(Records contained in a dataset)
-- ==== Sys2Proof/Machine/Lifecycle.lean ====
section
/-! DEFINITION. The lifecycle commands BEGIN (R103) and END (R104). -/

namespace Sys2Proof.Machine

/-- The state after a successful BEGIN (R103, R134): profile `id`, `p`, and base address `base`. -/
def State.begin (s : State) (id : Nat) (p : Profile) (base : Word) : State :=
  let t : State :=
    { s with
      profId := id
      prof := p
      fb := some []
      fbBase := base
      line := 1
      cursor := 0
      dutyNext := .narrow
      dutyCur := .narrow
      tickPending := false
      tickPhase := .idle
      dma := .idle
      donePending := false
      ser := .residual
      polled := false
      active := true }
  { (t.record (.begun id)).record (.pulse 1 .narrow) with timerPhase := .nextCompare }

/-- BEGIN mode (R103). Checks in the order of R117: context, activity, allocation. -/
def execBegin (mode : Byte) (s : State) : Result :=
  s.unlessFaulted <|
    if s.inHook then .next (s.raise .hookContext)
    else if s.active then .next (s.raise .alreadyActive)
    else
      match s.params.profileTable[resolveMode s.params mode]? with
      | none => .refused .configurationNotAdmitted
      | some p =>
        if allocOk s.params (fbSize p) then
          .next (s.drawNat.2.begin (resolveMode s.params mode) p (fbBaseOf (fbSize p) s.drawNat.1)).retire
        else .next (s.raise .allocFail)

/-- END (R104). -/
def execEnd (s : State) : Result :=
  s.unlessFaulted <|
    if s.inHook then .next (s.raise .hookContext)
    else if !s.active then .next (s.raise .notActive)
    else
      let t : State :=
        { s with
          active := false
          tickPending := false
          dma := .idle
          donePending := false
          ser := .residual
          fb := none }
      .next (t.record .ended).retire

end Sys2Proof.Machine
end

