-- ==== Sys2Proof/Machine/Sequencer.lean ====
section
/-! DEFINITION. The line sequencer: the per-scanline tick TICK (R74) with its cursor advance (R75), its duty write
(R85) and its hook dispatch (R79). -/

namespace Sys2Proof.Machine

/-- The duty that the tick at line `c` writes (R85). -/
def tickDuty (c : Nat) : Duty :=
  if Config.vsWriteFirst ≤ c ∧ c ≤ Config.vsWriteLast then .wide else .narrow

/-- The cursor's advance on an active tick at line `c` (R75): every active tick, or the odd ones of a doubled
profile. -/
def rowAdvance (p : Profile) (c : Nat) : Nat :=
  if p.lineDoubled then (if (c - Config.ntscVTop) % 2 = 1 then p.rowByteWidth else 0) else p.rowByteWidth

/-- Steps 2 to 5 of the tick at line `c` (R74). -/
def State.finishTick (s : State) (c : Nat) : State :=
  let t : State := { s with dutyNext := tickDuty c }
  if c = Config.blankEndLine ∧ s.hookEnd ≠ 0 then t.callHook .fin s.hookEnd c
  else if c = lastLine s.prof ∧ s.hookStart ≠ 0 then t.callHook .start s.hookStart c
  else t.lineAdvance

/-- The tick's body, once it is entered (R74): step 1 dispatches the row at the cursor and advances the cursor. -/
def State.runTick (s : State) : State :=
  let t : State := { s with tickPending := false }.record (.tick s.line)
  if isActive s.prof s.line then
    if dmaOutstanding s then t.raise .dmaOverlap
    else
      let u := t.dmaStart s.cursor s.prof.rowByteWidth
      { u with cursor := s.cursor + rowAdvance s.prof s.line }.finishTick s.line
  else t.finishTick s.line

/-- TICK (R74). -/
def execTick (s : State) : Result :=
  s.unlessFaulted <| if tickEnabled s then .next s.runTick else s.hold

end Sys2Proof.Machine
end

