-- ==== Sys2Proof/Machine/Core.lean ====
section
/-! DEFINITION. The machine as the host's interface takes it. -/

def Sys2Proof.core : Host.Core :=
  { State := Sys2Proof.Machine.State
    Fault := Sys2Proof.Machine.Fault
    Refusal := Sys2Proof.Machine.Refusal
    step := Sys2Proof.Machine.step
    reset := Sys2Proof.Machine.State.reset }
end

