/-- R55: a host write to the byte the DMA is about to read lands before or after the read, by the interleaving alone:
the PIXBYTE event shows the new value in one order and the old value in the other. -/
def Obligations.FramebufferRaceShowsEitherValue : Prop :=
  ∀ (data old : Byte) (off : Half) (base n i : Nat) (m : Memory) (s : State), s.fault = none → s.active = true →
    s.fb = some m → m.wf = true → s.dma = .busy base n i → base + i = off.toNat → s.readByte off.toNat = some old →
    (∃ t u, exec (.cmdFbwr data off) s = .next t ∧ exec .evDmabyte t = .next u ∧
      Event.pixByte off.toNat data ∈ u.hist.drop t.hist.length) ∧
    (∃ t u, exec .evDmabyte s = .next t ∧ exec (.cmdFbwr data off) t = .next u ∧
      Event.pixByte off.toNat old ∈ t.hist.drop s.hist.length)

/-! ## Hooks, registers, polling -/

/-- R108: SETHOOK writes the slot of its kind and no other, in any context, active or not, and retires. -/
def Obligations.SethookWritesItsSlot : Prop :=
  ∀ (handle : Half) (s : State), s.fault = none →
    exec (.cmdSethook .start handle) s = .next { advanced s with hookStart := handle } ∧
      exec (.cmdSethook .fin handle) s = .next { advanced s with hookEnd := handle }

/-- R37, R38, R109: RDREG records the register's value and retires; STATUS, HOOKSTART and HOOKEND are readable while
inactive. Nothing else changes. -/
def Obligations.RdregRecordsTheRegister : Prop :=
  ∀ (r : Reg) (s : State), s.fault = none →
    (s.active = true ∨ r = .status ∨ r = .hookstart ∨ r = .hookend) →
    ∃ v, RegisterHolds s r v ∧ exec (.cmdRdreg r) s = .next { advanced s with hist := s.hist ++ [.read (.reg r) v] }

/-- R110: one attempt of POLLEQ or POLLNE retires with a READ event where the register meets its condition, and holds
with its operands kept where it does not; either way `polled` is set and nothing else changes. -/
def Obligations.PollRetiresOrHolds : Prop :=
  ∀ (r : Reg) (value : Half) (s : State), s.fault = none → s.tickPhase = .idle →
    (s.active = true ∨ r = .status ∨ r = .hookstart ∨ r = .hookend) →
    ∃ v, RegisterHolds s r v ∧
      (v.toNat = value.toNat →
        exec (.cmdPolleq r value) s = .next { s with polled := true, hpc := s.hpc + 1, mainOp := none,
                                                     hist := s.hist ++ [.read (.reg r) v] } ∧
        exec (.cmdPollne r value) s = .next { s with polled := true, mainOp := some (.poll false r value) }) ∧
      (v.toNat ≠ value.toNat →
        exec (.cmdPolleq r value) s = .next { s with polled := true, mainOp := some (.poll true r value) } ∧
        exec (.cmdPollne r value) s = .next { s with polled := true, hpc := s.hpc + 1, mainOp := none,
                                                     hist := s.hist ++ [.read (.reg r) v] })

/-- R111: WAITF n. The first step retires at once for n = 0 and else seeks FRAMELINE; an attempt that seeks the line
moves on when the line is reached, and one that seeks to leave it counts down when it has left, retiring at the last. -/
def Obligations.WaitfCountsReachThenLeave : Prop :=
  ∀ (n : Half) (s : State), s.fault = none → s.tickPhase = .idle →
    (∀ rem fl, s.mainOp = some (.waitf rem .seekEq fl) →
      exec (.cmdWaitf n) s = .next { s with
        polled := true, mainOp := some (.waitf rem (if s.line = fl then .seekNe else .seekEq) fl) }) ∧
    (∀ rem fl, s.mainOp = some (.waitf rem .seekNe fl) → s.line = fl →
      exec (.cmdWaitf n) s = .next { s with polled := true }) ∧
    (∀ rem fl, s.mainOp = some (.waitf (rem + 2) .seekNe fl) → s.line ≠ fl →
      exec (.cmdWaitf n) s = .next { s with polled := true, mainOp := some (.waitf (rem + 1) .seekEq fl) }) ∧
    (∀ fl, s.mainOp = some (.waitf 1 .seekNe fl) → s.line ≠ fl →
      exec (.cmdWaitf n) s = .next { s with polled := true, hpc := s.hpc + 1, mainOp := none,
                                            hist := s.hist ++ [.read (.reg .line) (BitVec.ofNat 32 s.line)] }) ∧
    (s.active = true → (∀ rem ph fl, s.mainOp ≠ some (.waitf rem ph fl)) →
      (n = 0 → exec (.cmdWaitf n) s = .next { s with hpc := s.hpc + 1, mainOp := none }) ∧
      (n ≠ 0 → exec (.cmdWaitf n) s = .next { s with
        polled := true
        mainOp := some (.waitf n.toNat (if s.line = 30 + s.prof.scanLinesUsed then .seekNe else .seekEq)
          (30 + s.prof.scanLinesUsed)) }))

/-- R53: RDREG, a poll attempt, WAITF and FBRD change nothing but the host model's fields and the history, unless they
fault. -/
def Obligations.ReadsHaveNoSideEffect : Prop :=
  ∀ (i : Instr) (s t : State),
    (∃ r v n off, i = .cmdRdreg r ∨ i = .cmdPolleq r v ∨ i = .cmdPollne r v ∨ i = .cmdWaitf n ∨ i = .cmdFbrd off) →
    exec i s = .next t → t.fault = none →
    t = { s with hpc := t.hpc, mainOp := t.mainOp, hookOp := t.hookOp, polled := t.polled, hist := t.hist,
                 tickPhase := t.tickPhase } ∧
      (s.tickPhase = .idle → t.tickPhase = .idle) ∧
      ∀ k h pc, s.tickPhase = .hook k h pc → t.tickPhase = .hook k h pc ∨ t.tickPhase = .hook k h (pc + 1)
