theorem witness_DrawsReachEveryAllowedValue :
    (∃ (s : State) (m : Byte) (p : Profile) (a : Word), s.fault = none ∧ s.params.wf = true ∧ s.tickPhase = .idle ∧
      s.active = false ∧
      s.params.profileTable[if m.toNat < s.params.profileTable.length then m.toNat
        else s.params.defaultProfileId]? = some p ∧ p.rowByteWidth * p.pixelHeight ∉ s.params.allocFails ∧
      a.toNat + p.rowByteWidth * p.pixelHeight ≤ 2 ^ 32) ∧
    (∃ (s : State) (left : List Nat) (m : Memory) (r : Nat), s.fault = none ∧ clearing s left ∧ s.fb = some m ∧
      r ∈ left ∧ ∀ x ∈ left, x < fbSize s.prof) ∧
    ∃ (s : State) (left : List Nat) (m : Memory) (r : Nat), s.fault = none ∧ s.active = true ∧
      (∀ l, ¬ clearing s l) ∧ left = List.range (fbSize s.prof) ∧ s.fb = some m ∧ r ∈ left ∧
      ∀ x ∈ left, x < fbSize s.prof :=
  ⟨⟨State.reset, 2, t2, 0xFFFFFFFC, by decide⟩,
    ⟨{ bench 2 t2 with mainOp := some (.clear [1, 3]) }, [1, 3], [], 3, rfl, rfl, rfl, by decide, by decide⟩,
    bench 2 t2, List.range 4, [], 3, rfl, rfl, notClearing_of ⟨rfl, rfl⟩, by decide, rfl, by decide, by decide⟩

theorem witness_EndStopsTheEngine : ∃ s : State, s.fault = none ∧ s.tickPhase = .idle ∧ s.active = true :=
  ⟨bench 2 t2, by decide⟩

theorem witness_NothingRunsAfterEnd :
    ∃ s t : State, s.active = true ∧ exec .cmdEnd s = .next t ∧ t.fault = none ∧ t.params.wf = true ∧
      t.sched = .hook :: [] :=
  ⟨{ bench 2 t2 with sched := [.hook] },
    { (({ bench 2 t2 with sched := [.hook] } : State).stopped.record .ended) with hpc := 1 }, rfl, rfl, by decide⟩

theorem witness_BlockingCommandsFaultInAHook :
    ∃ (i : Instr) (s : State), i.mainOnly = true ∧ s.fault = none ∧ s.tickPhase ≠ .idle :=
  ⟨.cmdWaitf 1, inHookOf .fin 9 0, by decide⟩

theorem witness_CommandsFaultWhileInactive :
    ∃ (s : State) (r : Reg), s.fault = none ∧ s.active = false ∧ (∀ left, ¬ clearing s left) ∧ r ≠ .status ∧
      r ≠ .hookstart ∧ r ≠ .hookend ∧ s.tickPhase = .idle ∧ ∀ rem ph fl, s.mainOp ≠ some (.waitf rem ph fl) :=
  ⟨State.reset, .line, rfl, rfl, notClearing_of ⟨rfl, rfl⟩, by decide, by decide, by decide, rfl, by simp [State.reset]⟩

theorem witness_FbrdRecordsTheByte :
    ∃ (off : Half) (v : Byte) (s : State), s.fault = none ∧ s.active = true ∧ s.readByte off.toNat = some v :=
  ⟨3, 0x44, { bench 2 t2 with fb := some [(3, 0x44)] }, by decide⟩

theorem witness_FbwrWritesOnlyItsByte :
    ∃ (off : Half) (m : Memory) (s : State), s.fault = none ∧ s.active = true ∧ s.fb = some m ∧ m.wf = true ∧
      off.toNat < fbSize s.prof :=
  ⟨3, [], bench 2 t2, by decide⟩

theorem witness_FramebufferAccessOutOfRangeFaults :
    ∃ (off : Half) (s : State), s.fault = none ∧ s.active = true ∧
      s.prof.rowByteWidth * s.prof.pixelHeight ≤ off.toNat :=
  ⟨4, bench 2 t2, by decide⟩

theorem witness_ClearStepZeroesOneRemainingByte :
    (∃ (s : State) (m : Memory) (left : List Nat), s.fault = none ∧ s.fb = some m ∧ m.wf = true ∧ left ≠ [] ∧
      (∀ r ∈ left, r < fbSize s.prof) ∧ clearing s left) ∧
    ∃ (s : State) (m : Memory) (left : List Nat), s.fault = none ∧ s.fb = some m ∧ m.wf = true ∧ left ≠ [] ∧
      (∀ r ∈ left, r < fbSize s.prof) ∧ s.active = true ∧ (∀ l, ¬ clearing s l) ∧ left = List.range (fbSize s.prof) :=
  ⟨⟨{ inHookOf .fin 9 0 with hookOp := some (.clear [3]) }, [], [3], rfl, rfl, rfl, by decide, by decide, rfl⟩,
    bench 2 t2, [], [0, 1, 2, 3], rfl, rfl, rfl, by decide, by decide, rfl, notClearing_of ⟨rfl, rfl⟩, by decide⟩

theorem witness_ClearZeroesEveryByte :
    ∃ (s : State) (m : Memory), s.fault = none ∧ s.active = true ∧ s.fb = some m ∧ m.wf = true ∧ 1 ≤ fbSize s.prof ∧
      ∀ l, ¬ clearing s l :=
  ⟨{ bench 2 t2 with fb := some [(0, 0xA5), (3, 0xFF)] }, [(0, 0xA5), (3, 0xFF)], rfl, rfl, rfl, by decide, by decide,
    notClearing_of ⟨rfl, rfl⟩⟩

theorem witness_WrittenByteStaysUntilOverwritten :
    (∃ (data : Byte) (off : Half) (m : Memory) (s t : State), s.active = true ∧ s.fb = some m ∧ m.wf = true ∧
      exec (.cmdFbwr data off) s = .next t ∧ t.fault = none) ∧
    ∃ (i : Instr) (s t : State) (m : Memory) (a : Nat) (v : Byte), exec i s = .next t ∧ s.fb = some m ∧ m.wf = true ∧
      s.active = true ∧ s.readByte a = some v ∧ t.readByte a ≠ some v :=
  ⟨⟨0x81, 3, [], bench 2 t2, { bench 2 t2 with fb := some [(3, 0x81)], hist := [.fbWrite 3 0x81], hpc := 1 }, rfl, rfl,
      rfl, rfl, rfl⟩,
    .cmdEnd, bench 2 t2, { ((bench 2 t2).stopped.record .ended) with hpc := 1 }, [], 3, 0, rfl, rfl, rfl, rfl,
    by decide, by decide⟩

theorem witness_FramebufferRaceShowsEitherValue :
    ∃ (old : Byte) (off : Half) (base n i : Nat) (m : Memory) (s : State), s.fault = none ∧ s.active = true ∧
      s.fb = some m ∧ m.wf = true ∧ s.dma = .busy base n i ∧ base + i = off.toNat ∧ s.readByte off.toNat = some old :=
  ⟨0x0F, 1, 0, 2, 1, [(1, 0x0F)], { bench 2 t2 with fb := some [(1, 0x0F)], dma := .busy 0 2 1 }, by decide⟩

theorem witness_SethookWritesItsSlot : ∃ s : State, s.fault = none := ⟨State.reset, rfl⟩

theorem witness_RdregRecordsTheRegister :
    (∃ (s : State) (r : Reg), s.fault = none ∧ s.active = true ∧ r = .fbbase) ∧
    ([.status, .hookstart, .hookend] : List Reg).all (fun r => decide (State.reset.fault = none ∧
      (State.reset.active = true ∨ r = .status ∨ r = .hookstart ∨ r = .hookend))) = true :=
  ⟨⟨bench 2 t2, .fbbase, by decide⟩, by decide⟩

theorem witness_PollRetiresOrHolds :
    ∃ (s : State) (r : Reg) (v w : Half), s.fault = none ∧ s.tickPhase = .idle ∧ s.active = true ∧
      (regValue s r).toNat = v.toNat ∧ (regValue s r).toNat ≠ w.toNat :=
  ⟨{ bench 2 t2 with line := 31 }, .line, 31, 32, by decide⟩

theorem witness_WaitfCountsReachThenLeave :
    (∃ (s : State) (rem fl : Nat), s.fault = none ∧ s.tickPhase = .idle ∧ s.mainOp = some (.waitf rem .seekEq fl)) ∧
    (∃ (s : State) (rem fl : Nat), s.fault = none ∧ s.tickPhase = .idle ∧ s.mainOp = some (.waitf rem .seekNe fl) ∧
      s.line = fl) ∧
    (∃ (s : State) (rem fl : Nat), s.fault = none ∧ s.tickPhase = .idle ∧
      s.mainOp = some (.waitf (rem + 2) .seekNe fl) ∧ s.line ≠ fl) ∧
    (∃ (s : State) (fl : Nat), s.fault = none ∧ s.tickPhase = .idle ∧ s.mainOp = some (.waitf 1 .seekNe fl) ∧
      s.line ≠ fl) ∧
    ∃ (s : State) (n n' : Half), s.fault = none ∧ s.tickPhase = .idle ∧ s.active = true ∧
      (∀ rem ph fl, s.mainOp ≠ some (.waitf rem ph fl)) ∧ n = 0 ∧ n' ≠ 0 :=
  ⟨⟨{ bench 2 t2 with mainOp := some (.waitf 1 .seekEq 32) }, 1, 32, by decide⟩,
    ⟨{ bench 2 t2 with line := 32, mainOp := some (.waitf 1 .seekNe 32) }, 1, 32, by decide⟩,
    ⟨{ bench 2 t2 with line := 33, mainOp := some (.waitf 2 .seekNe 32) }, 0, 32, by decide⟩,
    ⟨{ bench 2 t2 with line := 33, mainOp := some (.waitf 1 .seekNe 32) }, 32, by decide⟩,
    bench 2 t2, 0, 1, rfl, rfl, rfl, by simp [bench, State.reset], by decide, by decide⟩

theorem witness_ReadsHaveNoSideEffect :
    ∃ (i : Instr) (s t : State) (r : Reg) (v n off : Half),
      (i = .cmdRdreg r ∨ i = .cmdPolleq r v ∨ i = .cmdPollne r v ∨ i = .cmdWaitf n ∨ i = .cmdFbrd off) ∧
      exec i s = .next t ∧ t.fault = none ∧ s.tickPhase = .hook .fin 9 0 :=
  ⟨.cmdRdreg .line, inHookOf .fin 9 0,
    { inHookOf .fin 9 1 with hist := [.read (.reg .line) 4] }, .line, 0, 0, 0, .inl rfl, rfl, rfl, rfl⟩

theorem witness_BoundaryLatchesTheDuty :
    (∃ s : State, MayBoundary s ∧ s.tickPending = false) ∧ ∃ s : State, MayBoundary s ∧ s.tickPending = true :=
  ⟨⟨{ bench 2 t2 with timerPhase := .nextBoundary, line := 3, dutyNext := .wide }, mayBoundary_of (by decide), rfl⟩,
    { atLine 2 t2 2 0 with params := untimed }, mayBoundary_of (by decide), rfl⟩

theorem witness_CompareRequestsTheTick :
    (∃ s : State, MayCompare s ∧ s.tickPending = false) ∧ ∃ s : State, MayCompare s ∧ s.tickPending = true :=
  ⟨⟨bench 2 t2, mayCompare_of (by decide), rfl⟩, { bench 2 t2 with tickPending := true, params := untimed }, mayCompare_of (by decide), rfl⟩

theorem witness_TickOffTheActiveLines :
    ([(1, 0), (4, 0), (29, 0), (32, 4), (264, 4)] : List (Nat × Nat)).Forall fun c =>
      MayTick (atLine 2 t2 c.1 c.2) ∧ 1 ≤ (atLine 2 t2 c.1 c.2).prof.scanLinesUsed ∧
      ((atLine 2 t2 c.1 c.2).line < 30 ∨ 30 + (atLine 2 t2 c.1 c.2).prof.scanLinesUsed ≤ (atLine 2 t2 c.1 c.2).line) ∧
      ((atLine 2 t2 c.1 c.2).line = 4 → (atLine 2 t2 c.1 c.2).hookEnd = 0) := by
  simp only [List.Forall]
  refine ⟨⟨mayTick_of (by decide), by decide⟩, ⟨mayTick_of (by decide), by decide⟩, ⟨mayTick_of (by decide), by decide⟩,
    ⟨mayTick_of (by decide), by decide⟩, mayTick_of (by decide), by decide⟩

theorem witness_TickDispatchesARow :
    (∃ s : State, MayTick s ∧ s.line = 30 ∧ s.line < 30 + s.prof.scanLinesUsed ∧ s.dma = .idle ∧
      s.donePending = false ∧ (s.line = 29 + s.prof.scanLinesUsed → s.hookStart = 0) ∧ s.prof.lineDoubled = true) ∧
    ∃ s : State, MayTick s ∧ s.line = 264 ∧ s.line < 30 + s.prof.scanLinesUsed ∧ s.dma = .idle ∧
      s.donePending = false ∧ (s.line = 29 + s.prof.scanLinesUsed → s.hookStart = 0) ∧ s.prof.lineDoubled = false :=
  ⟨⟨atLine 3 t3 30 0, mayTick_of (by decide), by decide⟩, atLine 0 t4 264 234, mayTick_of (by decide), by decide⟩

theorem witness_TickFaultsOnAnOutstandingTransfer :
    (∃ s : State, MayTick s ∧ 30 ≤ s.line ∧ s.line < 30 + s.prof.scanLinesUsed ∧ s.dma ≠ .idle) ∧
    ∃ s : State, MayTick s ∧ 30 ≤ s.line ∧ s.line < 30 + s.prof.scanLinesUsed ∧ s.donePending = true :=
  ⟨⟨{ atLine 2 t2 31 2 with dma := .busy 0 2 1 }, mayTick_of (by decide), by decide⟩,
    { atLine 2 t2 31 2 with donePending := true }, mayTick_of (by decide), by decide⟩

theorem witness_TickCallsTheHooksAtTheirLines :
    (∃ s : State, MayTick s ∧ 1 ≤ s.prof.scanLinesUsed ∧ s.line = 4 ∧ s.hookEnd ≠ 0) ∧
    ∃ s : State, MayTick s ∧ 1 ≤ s.prof.scanLinesUsed ∧ s.line = 29 + s.prof.scanLinesUsed ∧ s.hookStart ≠ 0 ∧
      s.dma = .idle ∧ s.donePending = false :=
  ⟨⟨{ atLine 0 t0 4 0 with hookEnd := 9 }, mayTick_of (by decide), by decide⟩,
    { atLine 0 t0 245 6020 with hookStart := 7 }, mayTick_of (by decide), by decide⟩

theorem witness_HookretFinishesTheTick :
    (∃ s : State, MayHookret s ∧ s.line = 4) ∧ ∃ s : State, MayHookret s ∧ s.line = 264 :=
  ⟨⟨inHookOf .fin 9 0, ⟨rfl, rfl, .fin, 9, rfl⟩, rfl⟩,
    { inHookOf .start 7 0 with line := 264 }, ⟨rfl, rfl, .start, 7, rfl⟩, rfl⟩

* _YOUR OBJECTIVE_
How many lines in these entries hold the string "cursor"? Answer with the number alone.

* _RESPONSE TO THE TASK_
6